Communaute
14:51 28 novembre 2014 | mise à jour le: 28 novembre 2014 à 14:51 temps de lecture: 3 minutes

Tout a commencé ici, à Lac-à-la-Croix

RUE DES CRESPIEULS. Il y a six ans, fin novembre, William et Alexis découvrent des drôles de petites traces de pas dans la neige près de leur maison. Leur grand-père, Régis Tremblay, leur indique alors que ce sont des traces de lutins et que lui-même en a attrapé un alors qu’il était enfant. Il avait fabriqué un piège avec un sac de jute maintenu ouvert avec un bâton et dans lequel il avait déposé un morceau de chocolat. Les lutins sont des êtres gourmands et ne peuvent y résister. C’est là qu’ils se font attraper.

« L’idée m’est venue instantanément de répondre à mes petits-enfants que c’était des traces de lutins dans la neige. À la quincaillerie où je travaille, on avait commandé deux lutins pour le temps des Fêtes. Je les ai achetés et c’est ainsi qu’on leur a donné le nom d’Orion et Elta qui sont alors entrés dans l’imaginaire de William, Alexis, Léa et Nolan », raconte avec tendresse Régis Tremblay qui est à l’origine de cet engouement pour les lutins.

Pourquoi Lac-à-la-Croix?

Orion, âgé de 1000 ans, le plus vieux des lutins du père Noël et l’un de ses compagnons de la première heure, a déclenché ce processus magique.
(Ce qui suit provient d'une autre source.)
-- ==== Sys2Proof/Machine/Operands.lean ====
section
/-! DEFINITION. Fields of words, the layouts of chapter 11, check words, and times on the radio. -/

namespace Sys2Proof.Machine

/-! ## Fields of a word -/

/-- Bits `lo + width - 1` to `lo` of a word, as an unsigned number (chapter 11). -/
def bitsOf (w : Word) (lo width : Nat) : Nat := (w.toNat / 2 ^ lo) % 2 ^ width

/-- A word that carries `n` in bits `lo + width - 1` to `lo` and 0 elsewhere. -/
def field (lo width n : Nat) : Word := BitVec.ofNat 16 ((n % 2 ^ width) * 2 ^ lo)

/-- A word that carries a flag in bit `i`. -/
def flag (i : Nat) (b : Bool) : Word := field i 1 b.toNat

/-- Words joined field by field. -/
def join (fields : List Word) : Word := fields.foldl (· ||| ·) 0

/-- Bits 7-0 of a word. -/
def lowByte (w : Word) : Byte := w.setWidth 8

/-- Bits 15-8 of a word. -/
def highByte (w : Word) : Byte := (w >>> 8).setWidth 8

/-- The word of a low and a high byte (R1, R10). -/
def wordOf (lo hi : Byte) : Word := hi ++ lo

/-! ## Object numbers -/

/-- The unit of a unit number, where there is one. -/
def unitOf (n : Nat) : Option UnitIx := if h : 1 ≤ n ∧ n ≤ 160 then some ⟨n - 1, by omega⟩ else none

/-- The number of a unit. -/
def unitNumber (u : UnitIx) : Nat := u.val + 1

/-- The volunteer of a volunteer number, where there is one. -/
def volunteerOf (n : Nat) : Option VolunteerIx :=
  if h : 1 ≤ n ∧ n ≤ 240 then some ⟨n - 1, by omega⟩ else none

/-- The number of a volunteer. -/
def volunteerNumber (v : VolunteerIx) : Nat := v.val + 1

/-- The incident slot of a number, where there is one. -/
def slotOf (n : Nat) : Option Slot := if h : n < 4 then some ⟨n, h⟩ else none

/-! ## Words the controller writes -/

/-- The record a commit makes from staged words 0 to 2 and the commit word (R32, 11.1 Roster record). -/
def recordOf (w0 w1 w2 w3 : Word) : Record :=
  { present := w3.getLsbD 0
    unit := bitsOf w0 0 8
    seat := if w0.getLsbD 8 then .b else .a
    station := bitsOf w1 0 4
    tier := bitsOf w1 4 2
    aid := w1.getLsbD 8
    roles := w2.setWidth 6
    onCall := w3.getLsbD 1 }

/-- The watch mask of unit word 0 (11.1 Unit window). -/
def watchOf (w : Word) : BitVec 4 := w.setWidth 4

/-- The enable of unit word 0. -/
def enableOf (w : Word) : Bool := w.getLsbD 15

/-- The inquiry code of unit word 1. -/
def inquiryCodeOf (w : Word) : BitVec 4 := w.setWidth 4

/-- The two test enables of the word at offset 0x18. -/
def testEnablesOf (w : Word) : TestEnables := { pattern := w.getLsbD 0, prbs := w.getLsbD 1 }

/-- A write of staging word `k` keeps the bits of its fields (R12, R170). Word 6 is reserved. -/
def Staging.put (k : Nat) (w : Word) (s : Staging) : Staging :=
  match k with
  | 0 => { s with slot := w.setWidth 4, generation := (w >>> 4).setWidth 4 }
  | 1 => { s with tag := w }
  | 2 => { s with station := w.setWidth 4, priority := (w >>> 4).setWidth 4, startStage := (w >>> 8).setWidth 4 }
  | 3 => { s with quotas := #v[w.setWidth 4, (w >>> 4).setWidth 4, (w >>> 8).setWidth 4, (w >>> 12).setWidth 4,
                               s.quotas[4], s.quotas[5]] }
  | 4 => { s with quotas := #v[s.quotas[0], s.quotas[1], s.quotas[2], s.quotas[3], w.setWidth 4,
                               (w >>> 4).setWidth 4],
                  cap := (w >>> 8).setWidth 6 }
  | 5 => { s with volunteer := w.setWidth 8, eta := (w >>> 8).setWidth 4 }
  | 7 => { s with action := w }
  | _ => s

/-- A staging word as it reads back (R12, 11.2). -/
def Staging.word (s : Staging) (k : Nat) : Word :=
  match k with
  | 0 => join [field 0 4 s.slot.toNat, field 4 4 s.generation.toNat]
  | 1 => s.tag
  | 2 => join [field 0 4 s.station.toNat, field 4 4 s.priority.toNat, field 8 4 s.startStage.toNat]
  | 3 => join [field 0 4 s.quotas[0].toNat, field 4 4 s.quotas[1].toNat, field 8 4 s.quotas[2].toNat,
               field 12 4 s.quotas[3].toNat]
  | 4 => join [field 0 4 s.quotas[4].toNat, field 4 4 s.quotas[5].toNat, field 8 6 s.cap.toNat]
  | 5 => join [field 0 8 s.volunteer.toNat, field 8 4 s.eta.toNat]
  | 7 => s.action
  | _ => 0

/-- The staged quotas as numbers. -/
def Staging.quotaNumbers (s : Staging) : Vector Nat 6 := s.quotas.map BitVec.toNat

/-! ## Codes -/

/-- R14. -/
def ResultCode.code : ResultCode → Nat
  | .none => 0
  | .done => 1
  | .refusedFull => 2
  | .refusedInvalid => 3
  | .refusedStale => 4
  | .refusedState => 5
  | .refusedLinkStopped => 6
  | .refusedUnknown => 7

/-- R26. -/
def ErrorKind.code : ErrorKind → Nat
  | .none => 0
  | .outOfRange => 1
  | .testBoth => 2
  | .testWhileScanning => 3
  | .stopRefused => 4
  | .bytePair => 5

/-- R33. -/
def RejectReason.code : RejectReason → Nat
  | .none => 0
  | .unitRange => 1
  | .stationRange => 2
  | .tierRange => 3
  | .noRole => 4
  | .seatTaken => 5

/-- 11.2, word 0x202C. -/
def RejectPhase.code : RejectPhase → Nat
  | .commit => 0
  | .application => 1

/-- 11.2, word 0x2021. -/
def LinkPhase.code : LinkPhase → Nat
  | .stopped => 0
  | .retryWait _ => 1
  | .channelWait => 2
  | .cycling => 3
  | .holding => 4

/-- 11.2, word 0x2021: 0 outside RETRY-WAIT. -/
def LinkPhase.causeCode : LinkPhase → Nat
  | .retryWait .noUnits => 1
  | _ => 0

/-- 11.2, word 0x2021. -/
def TestPhase.code : TestPhase → Nat
  | .idle => 0
  | .retryWait => 1
  | .channelWait _ => 2
  | .sending _ => 3
  | .turnaround => 3
  | .listening _ _ => 4

/-- 11.2, incident block. -/
def SlotState.code : SlotState → Nat
  | .free => 0
  | .calling => 1
  | .complete => 2
  | .short => 3

/-- 11.2, incident block: 1 to 6 role, 7 EXTRA. -/
def Assignment.code : Assignment → Nat
  | .role r => r.val + 1
  | .extra => 7

/-- 11.2, unit live block. -/
def LinkState.code : LinkState → Nat
  | .disabled => 0
  | .unknown => 1
  | .present => 2
  | .silent => 3

/-- 11.2, unit live block. -/
def InquiryState.code : InquiryState → Nat
  | .idle => 0
  | .pending => 1
  | .sent => 2
  | .done => 3
  | .failed => 4

/-- 11.2, word 0x2024. -/
def SlotKind.code : SlotKind → Nat
  | .regular => 1
  | .urgent => 2

def Seat.code : Seat → Nat
  | .a => 0
  | .b => 1

/-- The last accepted code: 0 none accepted, 1 toggle 0, 2 toggle 1 (11.2, 11.3). -/
def lastEventCode : Option Bool → Nat
  | none => 0
  | some false => 1
  | some true => 2

/-! ## Frames on the radio (11.3) -/

def headLeadIn : Word := 0x7E81
def packetLeadIn : Word := 0x7E42
def replyLeadIn : Word := 0x7E24

/-- One bit of the check: generator x^16 + x^12 + x^5 + 1, most significant bit first (R87). -/
def checkBit (reg : Word) (b : Bool) : Word :=
  if reg.msb ^^ b then (reg <<< 1) ^^^ 0x1021 else reg <<< 1

/-- One word of the check, bit 15 first. -/
def checkStep (reg w : Word) : Word :=
  [15, 14, 13, 12, 11, 10, 9, 8, 7, 6, 5, 4, 3, 2, 1, 0].foldl (fun r i => checkBit r (w.getLsbD i)) reg

/-- The check word over words in their sending order (R87). -/
def checkWord (ws : List Word) : Word := ws.foldl checkStep 0xFFFF

/-- A frame: its lead-in, its words, and the check word over them (R76, R83, R171). -/
def frame (leadIn : Word) (ws : List Word) : List Word := leadIn :: (ws ++ [checkWord ws])

/-- The seat message word of a command packet (11.3, R171): for NONE and STAND-DOWN the ALERT fields are 0. -/
def SeatState.packetWord (s : SeatState) : Word :=
  match s.current with
  | none => flag 2 s.toggle
  | some ⟨.standDown, _⟩ => join [field 0 2 2, flag 2 s.toggle]
  | some ⟨.alert x, _⟩ =>
    join [field 0 2 1, flag 2 s.toggle, field 4 2 x.slot.val, field 6 4 x.generation.toNat, field 10 3 x.station,
          field 13 2 x.priority]

/-- The inquiry code a packet carries: the code while PENDING, 0 otherwise (R60). -/
def Inquiry.carriedCode (q : Inquiry) : Nat := if q.state = .pending then q.code.toNat else 0

/-- The words of the command packet to a unit (R60, R83, R171). -/
def UnitEntry.packet (e : UnitEntry) (u : UnitIx) : List Word :=
  frame packetLeadIn
    [ join [field 0 8 (unitNumber u), field 12 4 0x5],
      e.seatA.packetWord,
      e.seatB.packetWord,
      join [field 0 2 (lastEventCode e.seatA.lastEvent), field 2 2 (lastEventCode e.seatB.lastEvent),
            field 8 4 e.inquiry.carriedCode] ]

/-- The five words of a reply that its check word covers (R87). -/
def replyCovered (r : Reply) : List Word := [r.addressStatus, r.eventA, r.eventB, r.result1, r.result2]

/-- The check word of the reply is correct (R86). -/
def replyChecks (r : Reply) : Bool := checkWord (replyCovered r) = r.check

/-- The unit address of a reply (R172). -/
def replyAddress (r : Reply) : Nat := bitsOf r.addressStatus 0 8

/-- The four status flags of a reply. -/
def replyStatus (r : Reply) : BitVec 4 := (r.addressStatus >>> 8).setWidth 4

/-- The event word of a seat. -/
def replyEvent (r : Reply) : Seat → Word
  | .a => r.eventA
  | .b => r.eventB

/-- The unit's echo of a seat's message toggle (R59). -/
def replyEcho (r : Reply) (s : Seat) : Bool := (replyEvent r s).getLsbD 15

/-- The codes of a seat event (4.7). -/
inductive SeatEvent where
  | none
  | attend (eta : Nat) (s : Slot) (g : BitVec 4)
  | decline (s : Slot) (g : BitVec 4)
  | availOff
  | availOn
  deriving DecidableEq, Repr

/-- An ATTEND band outside 1 to 3 is taken as 3 (R137, R172). -/
def etaBand (n : Nat) : Nat := if n = 0 then 3 else n

/-- The reference slot of an event word. -/
def eventSlot (w : Word) : Slot := ⟨bitsOf w 6 2, Nat.mod_lt _ (by decide)⟩

/-- The reference generation of an event word. -/
def eventGeneration (w : Word) : BitVec 4 := (w >>> 8).setWidth 4

/-- The event of an event word; codes 5, 6 and 7 are taken as NONE (R172). -/
def seatEventOf (w : Word) : SeatEvent :=
  match bitsOf w 0 3 with
  | 1 => .attend (etaBand (bitsOf w 4 2)) (eventSlot w) (eventGeneration w)
  | 2 => .decline (eventSlot w) (eventGeneration w)
  | 3 => .availOff
  | 4 => .availOn
  | _ => .none

/-- The event toggle of an event word. -/
def eventToggle (w : Word) : Bool := w.getLsbD 3

/-! ## Times on the radio -/

/-- A tick is 1/6 of a microsecond, in which every bit time of R18's rates is whole (log 7). -/
def ticksPerMs : Nat := 6000

/-- The length of one bit at a rate code: 1200, 2400, 4800 or 9600 bit/s (R18). -/
def bitTicks (rate : Nat) : Nat := 5000 / 2 ^ rate

/-- A window for `bits` bits: their length, the hops' delay and a margin of 5 ms (R84, R165, R167). -/
def windowTicks (l : LinkSettings) (bits : Nat) : Nat :=
  bits * bitTicks l.rate + l.hopCount * l.hopDelay * ticksPerMs + 5 * ticksPerMs

/-! ## The PRBS sequence (R166, R167) -/

/-- The exclusive-or of the sixth and seventh bits of the register, the most recent bit being the first. -/
def prbsNext (reg : BitVec 7) : Bool := reg.getLsbD 5 ^^ reg.getLsbD 6

/-- A bit shifted into the register as its new first bit. -/
def prbsShift (reg : BitVec 7) (b : Bool) : BitVec 7 := (reg <<< 1) ||| (BitVec.ofBool b).setWidth 7

/-- `n` generator bits, most significant first, and the register after them. -/
def prbsBits : Nat → Word → BitVec 7 → Word × BitVec 7
  | 0, w, reg => (w, reg)
  | n + 1, w, reg =>
    let b := prbsNext reg
    prbsBits n ((w <<< 1) ||| (BitVec.ofBool b).setWidth 16) (prbsShift reg b)

/-- `n` words of 16 generator bits, and the register after them. -/
def prbsWords : Nat → BitVec 7 → List Word × BitVec 7
  | 0, reg => ([], reg)
  | n + 1, reg =>
    let (w, reg') := prbsBits 16 0 reg
    let (ws, reg'') := prbsWords n reg'
    (w :: ws, reg'')

/-- Judges received bits `i - 1` down to 0 of a word: those still to fill the register are not judged, each later one is
right if it equals the exclusive-or of the bits six and seven places before it (R167). -/
def checkerBits (w : Word) : Nat → (fill : Nat) → BitVec 7 → Bool → Bool × BitVec 7
  | 0, _, reg, ok => (ok, reg)
  | i + 1, fill, reg, ok =>
    let b := w.getLsbD i
    match fill with
    | 0 => checkerBits w i 0 (prbsShift reg b) (ok && (b == prbsNext reg))
    | f + 1 => checkerBits w i f (prbsShift reg b) ok

/-- One group of 16 received bits: the first 7 of the first group fill the register. -/
def checkerGroup (groups : Nat) (w : Word) (reg : BitVec 7) : Bool × BitVec 7 :=
  checkerBits w 16 (if groups = 0 then 7 else 0) reg true

/-! ## The pattern burst (R164, R165) -/

/-- The places of one repetition: a lead-in before each marked word. -/
def patternRepetition (marks : Word) : List Place :=
  (List.finRange 16).flatMap fun w => if marks.getLsbD w.val then [.leadIn, .word w] else [.word w]

/-- The places of a whole burst, in the order sent: eight repetitions. -/
def patternPlaces (marks : Word) : List Place := (List.replicate 8 (patternRepetition marks)).flatten

/-- The words of a pattern burst. -/
def patternBurst (l : LinkSettings) : List Word :=
  (patternPlaces l.patternMarks).map fun
    | .leadIn => headLeadIn
    | .word w => l.patternWords[w]

/-- The places that follow the aligning lead-in: it is taken as the first the burst sent (R165). -/
def afterFirstLeadIn : List Place → List Place
  | [] => []
  | .leadIn :: rest => rest
  | .word _ :: rest => afterFirstLeadIn rest

/-- The pattern words among places. -/
def judgedPlaces (ps : List Place) : Nat := ps.countP fun
  | .leadIn => false
  | .word _ => true

/-- The words a burst judges: 128 - f, or 128 when no mark is set (R165). -/
def patternJudged (marks : Word) : Nat :=
  if marks = 0 then 128 else judgedPlaces (afterFirstLeadIn (patternPlaces marks))

end Sys2Proof.Machine
end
Nous sommes à la mi-novembre et le travail en prévision de la distribution des cadeaux est terminé dans l’atelier du père Noël. S’ennuyant de voir des enfants et de les entendre rire, chanter et s’amuser, Orion demande la permission de visiter une maison remplie d’enfants.

« Je t’accorde cette permission, mais à deux conditions : tu devras être de retour auprès de moi et des autres lutins pour aider à la grande distribution lorsque sera venue la nuit de Noël. Tu devras également choisir un endroit où je pourrai facilement te retrouver en cas de besoin », lui dit alors le père Noël.

 

Ce dernier regarda la carte du monde. Paris ? Trop vaste. New-York ? Même problème. Montréal… encore trop gros.

Le Père Noël se souvint alors de ce petit village au Lac-Saint-Jean, où Bébé Lutin s’était perdu il y a bien longtemps.

En fait, Bébé Lutin avait été attrapé par le petit Régis Tremblay, mais il avait été relâché et était reparti rejoindre le père Noël le soir du 24 décembre pour la distribution des cadeaux.

Bébé Lutin s’était fabriqué des grelots avec des bleuets séchés et depuis ce temps, tous les lutins respectent cette tradition.

Régis Tremblay a conservé son cœur d’enfant et tout ce qu’il fait, c’est avant tout pour le plaisir des petits.